Seguindo a cronologia do comunicado, porém, entre o momento em que terá ocorrido a agressão ao grupo de que Giovani fazia parte e aquele em que é encontrado pela polícia parece ter mediado bastante tempo - tempo durante o qual, de acordo com o que é reportado das declarações dos amigos de Giovani, estes não saberiam onde ele estava. Estas informaç ões não são totalmente coincidentes com o que resulta da entrevista dada por estes jovens ao jornal Contacto: nesta, dizem que estiveram sempre com Giovani até que, num momento em que dois voltaram para trás para recuperar objetos perdidos no local da agressão e o terceiro ficou com ele, mas olhando noutra direção, este, que estava sentado na rua, desapareceu. Só voltariam a encontrá-lo já inanimado e com a polícia.

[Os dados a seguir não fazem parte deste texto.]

-- ==== Sys2Proof/Machine/Flags.lean ====
section
/-! DEFINITION. What the part shows: its output lines (READY, ATTN, FAULT, PWR_EN, SEL, LCK, LDA, LED and the data lane
frame), the marks, and the bodies of STATUS, SLOT INFO and IMAGE MAP (10.8). -/

namespace Sys2Proof.Machine

open Sys2Proof

/-! ## Marks and lines -/

/-- A slot's fault summary mark: set while its fault record is not empty (R172). -/
def State.slotMark (s : State) (i : Slot) : Bool := (s.ctx i).faultRecord.cause.isSome

/-- FAULT is asserted while at least one of the fifteen marks is set (R175). -/
def State.faultLine (s : State) : Bool :=
  allSlots.any s.slotMark || s.marks.refLost || s.marks.brownout || s.marks.safeOff

/-- READY is asserted while a reply is built and not consumed (R180). -/
def State.readyLine (s : State) : Bool := s.link.state == .replyReady

/-- ATTN is asserted while the queue is not empty or OVERFLOW is SET (R187). -/
def State.attnLine (s : State) : Bool := !s.notices.queue.isEmpty || s.notices.overflow

/-- PWR_EN of a slot (3.1). -/
def State.powerLine (s : State) (i : Slot) : Bool := (s.railOf i).closed

/-- SEL of a slot: asserted in PART_BUSY for the slot being read, and for no other (R78). -/
def State.selLine (s : State) (i : Slot) : Bool :=
  s.lane.state == .partBusy && s.lane.transaction.any fun t => t.slot == i

/-- LCK as the part has it: released in IDLE (R93) and for a card's message, which the card clocks (R90), driven in a recovery
(R83) and in a transaction, in which the part clocks in the record (R80). DEDUCED for both busy states (log entry 35). -/
def State.lckLine (s : State) : LineDrive :=
  match s.lane.state with
  | .idle | .cardBusy => .released
  | .partBusy | .recovering => .driven

/-- LDA as the part has it: driven while the part opens a transaction (R80), and released in IDLE (R93), in a recovery (R83),
for the card's record and for a card's message. DEDUCED for both busy states (log entry 35). -/
def State.ldaLine (s : State) : LineDrive :=
  match s.lane.state, s.lane.transaction with
  | .partBusy, some ⟨_, .start, _⟩ => .driven
  | _, _ => .released

/-- The part's data lane frame while it is being sent (R155), which RESTART and SAFE OFF do not cut off (R164). -/
def State.laneFrame (s : State) : Option (List Byte) :=
  match s.scan.exchange with
  | some ⟨_, .sending, _, frame, _⟩ => some frame
  | _ => none

/-! ## The slot indicator (R13 to R16) -/

/-- The phases of a pattern, each lit or dark with its count of samples (R13); none for OFF and STEADY. -/
def LedPattern.phases : LedPattern → List (Bool × Nat)
  | .off | .steady => []
  | .slow => [(true, 1000), (false, 1000)]
  | .double => [(true, 400), (false, 400), (true, 400), (false, 2800)]
  | .fast => [(true, 250), (false, 250)]

/-- The phases of a LOCATE display: a burst of eight on phases of 62.5 ms, and a gap of 1 s (R15). -/
def locatePhases : List (Bool × Nat) :=
  [(true, 250), (false, 250), (true, 250), (false, 250), (true, 250), (false, 250), (true, 250), (false, 250),
   (true, 250), (false, 250), (true, 250), (false, 250), (true, 250), (false, 250), (true, 250), (false, 250),
   (false, 4000)]

/-- The samples of a phase, if there is one. -/
def phaseLength (phases : List (Bool × Nat)) (phase : Nat) : Option Nat := (phases[phase]?).map Prod.snd

/-- The phase after a phase; the list repeats. -/
def nextPhase (phases : List (Bool × Nat)) (phase : Nat) : Nat := if phase + 1 < phases.length then phase + 1 else 0

/-- The state pattern lights the LED in its present phase (R13). -/
def Monitor.patternLit (m : Monitor) : Bool :=
  match m.pattern with
  | .off => false
  | .steady => true
  | p => ((p.phases[m.ledPhase]?).map Prod.fst).getD false

/-- The LED line: the LOCATE display, then the dark pulse, then the state pattern (R16). -/
def State.ledLine (s : State) (i : Slot) : Bool :=
  let m := s.mon i
  match m.locate with
  | some l => ((locatePhases[l.phase]?).map Prod.fst).getD false
  | none => if m.darkPulse.isSome then false else m.patternLit

/-! ## Reply bodies (10.8) -/

/-- A sum of flag bits. -/
def bit (b : Bool) (weight : Nat) : Nat := if b then weight else 0

/-- The rack flags of STATUS: REF_LOST, FROZEN, SAFE_OFF, SAG, BROWNOUT from bit 0 (10.8). -/
def State.rackFlags (s : State) : Byte :=
  byteOf (bit s.clock.refLost 1 + bit s.clock.frozen 2 + bit s.safeOff 4 + bit s.rail.sag 8 + bit s.rail.brownout 16)

/-- The rack marks as the reply to CLEAR FAULT carries them: REF_LOST, BROWNOUT, SAFE_OFF from bit 0 (10.8). -/
def RackMarks.byte (m : RackMarks) : Byte :=
  byteOf (bit m.refLost 1 + bit m.brownout 2 + bit m.safeOff 4)

/-- The STATUS body, 39 bytes (R185, 10.8). -/
def State.statusBody (s : State) : List Byte :=
  [s.mode.code, s.rackFlags, s.scan.state.code] ++ be32 s.scan.cycle.toNat
    ++ be16 s.rail.value ++ be16 s.rail.effective ++ be16 s.ci ++ be16 s.cs ++ be32 s.load ++ be32 s.budget
    ++ [byteOf s.imageIn.freeTotal, byteOf s.imageOut.freeTotal, byteOf s.notices.queue.length,
        flagCode s.notices.overflow]
    ++ allSlots.map fun i => (s.ctx i).state.code

/-- A window as start and count; 0xFF and 0 while it is absent (10.8). -/
def windowBytes : Option Window → List Byte
  | none => [0xFF, 0]
  | some w => [byteOf w.start, byteOf w.count]

/-- The seconds that remain of a LOCATE display, rounded up; 0 while none is present (10.8). A display that is present has at
least 1 (1.1), also in the instant before its expiry is taken. -/
def locateSeconds (l : Option Locate) : Nat :=
  match l with
  | none => 0
  | some x => max 1 ((x.us + (Config.usPerSecond - 1)) / Config.usPerSecond)

/-- The SLOT INFO body, 61 bytes (R185, 10.8). -/
def State.slotInfoBody (s : State) (i : Slot) : List Byte :=
  let c := s.ctx i
  let m := s.mon i
  let d := s.det i
  [byteOf i.val, c.state.code, c.policy.code, byteOf c.priority, c.inputPolicy.code, c.contact.code,
    optionCode (c.inrushClass.map fun x => byteOf x.val), flagCode c.identity.isSome]
    ++ (match c.identity with
        | none => List.replicate 30 0
        | some x => x.bytes)
    ++ [optionCode (c.verdict.map Verdict.code), optionCode (c.matched.map fun k => byteOf k.val),
        byteOf c.inrushCommitted, byteOf c.steadyCommitted]
    ++ windowBytes c.inWindow ++ windowBytes c.outWindow
    ++ [optionCode (c.inputQuality.map InputQuality.code), optionCode (c.missCount.map byteOf),
        optionCode (c.leaving.map Leaving.code),
        optionCode (c.destination.map fun x => x.slotState.code), optionCode (c.reason.map Reason.code),
        byteOf c.attempts, optionCode (c.faultRecord.cause.map Cause.code),
        byteOf (bit c.faultRecord.hard 1 + bit c.faultRecord.more 2),
        m.triggerMode.code, flagCode m.alertNotices, flagCode m.sticky, byteOf (locateSeconds m.locate),
        d.run.code, byteOf (bit d.coarse 1 + bit d.fine 2), byteOf d.fineRun]

/-- One image in the IMAGE MAP body: free total, extent count, and each extent's start and length (R146). -/
def Image.mapBytes (x : Image) : List Byte :=
  [byteOf x.freeTotal, byteOf x.free.length] ++ x.free.flatMap fun e => [byteOf e.start, byteOf e.length]

/-- The IMAGE MAP body (R146, 10.8). -/
def State.imageMapBody (s : State) : List Byte :=
  s.imageIn.mapBytes ++ s.imageOut.mapBytes
    ++ allSlots.flatMap fun i => windowBytes (s.ctx i).inWindow ++ windowBytes (s.ctx i).outWindow

/-- The slots whose switches are closed (R176). -/
def State.closedSwitches (s : State) : List Slot := s.slotsWith fun r => r.rail.closed

/-- A slot set as a mask: bit s for slot s (10.8). -/
def maskOf (slots : List Slot) : Nat := (slots.map fun i => 2 ^ i.val).sum

end Sys2Proof.Machine
end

Note-se também que o comunicado não diz que os amigos de Giovani relacionaram as pessoas com quem decorreu a altercação dentro do Lagoa Azul com o grupo que os atacou na rua.
O comunicado não esclarece se aos amigos de Giovani foi perguntado se pretendiam fazer queixa das agressões de que terão sido alvo ou ser transportados ao hospital - mas nem sequer se percebe em que circunstâncias e onde decorreu a conversa dos jovens com a polícia.
Recorde-se que no texto publicado pelo DN esta quarta-feira se elencavam várias dúvidas sobre o ocorrido em Bragança na madrugada de 21 de dezembro, nomeadamente se a PSP tinha sido informada, e por quem, da existência de agressões, e se, caso afirmativo, não teria procurado encontrar os agressores. Outra dúvida a esclarecer era se tinha sido feita alguma queixa relativa às agressões a Luís Giovani (como se constata, foi o Hospital de Bragança que fez a participação) e aos seus amigos.
Naturalmente, o DN tinha tentado esclarecer essas questões junto da Direção da PSP, mas a resposta foi de que nada podia ser dito sobre o caso; a única resposta obtida foi sobre a inexistência de queixas relativas a agressões a outras pessoas (ou seja, os jovens que acompanhavam Luís Giovani), informação que este comunicado não aborda.
No início da tarde desta sexta-feira, o DN questionou o MAI sobre esta situação e as dúvidas que se colocam sobre a conduta da PSP entre 21 e 31 de dezembro, quando o jovem morreu e a PJ tomou conta do caso. O comunicado da PSP surgiu algumas horas depois.
NOTA: texto atualizado às 00.50 de 11 de janeiro.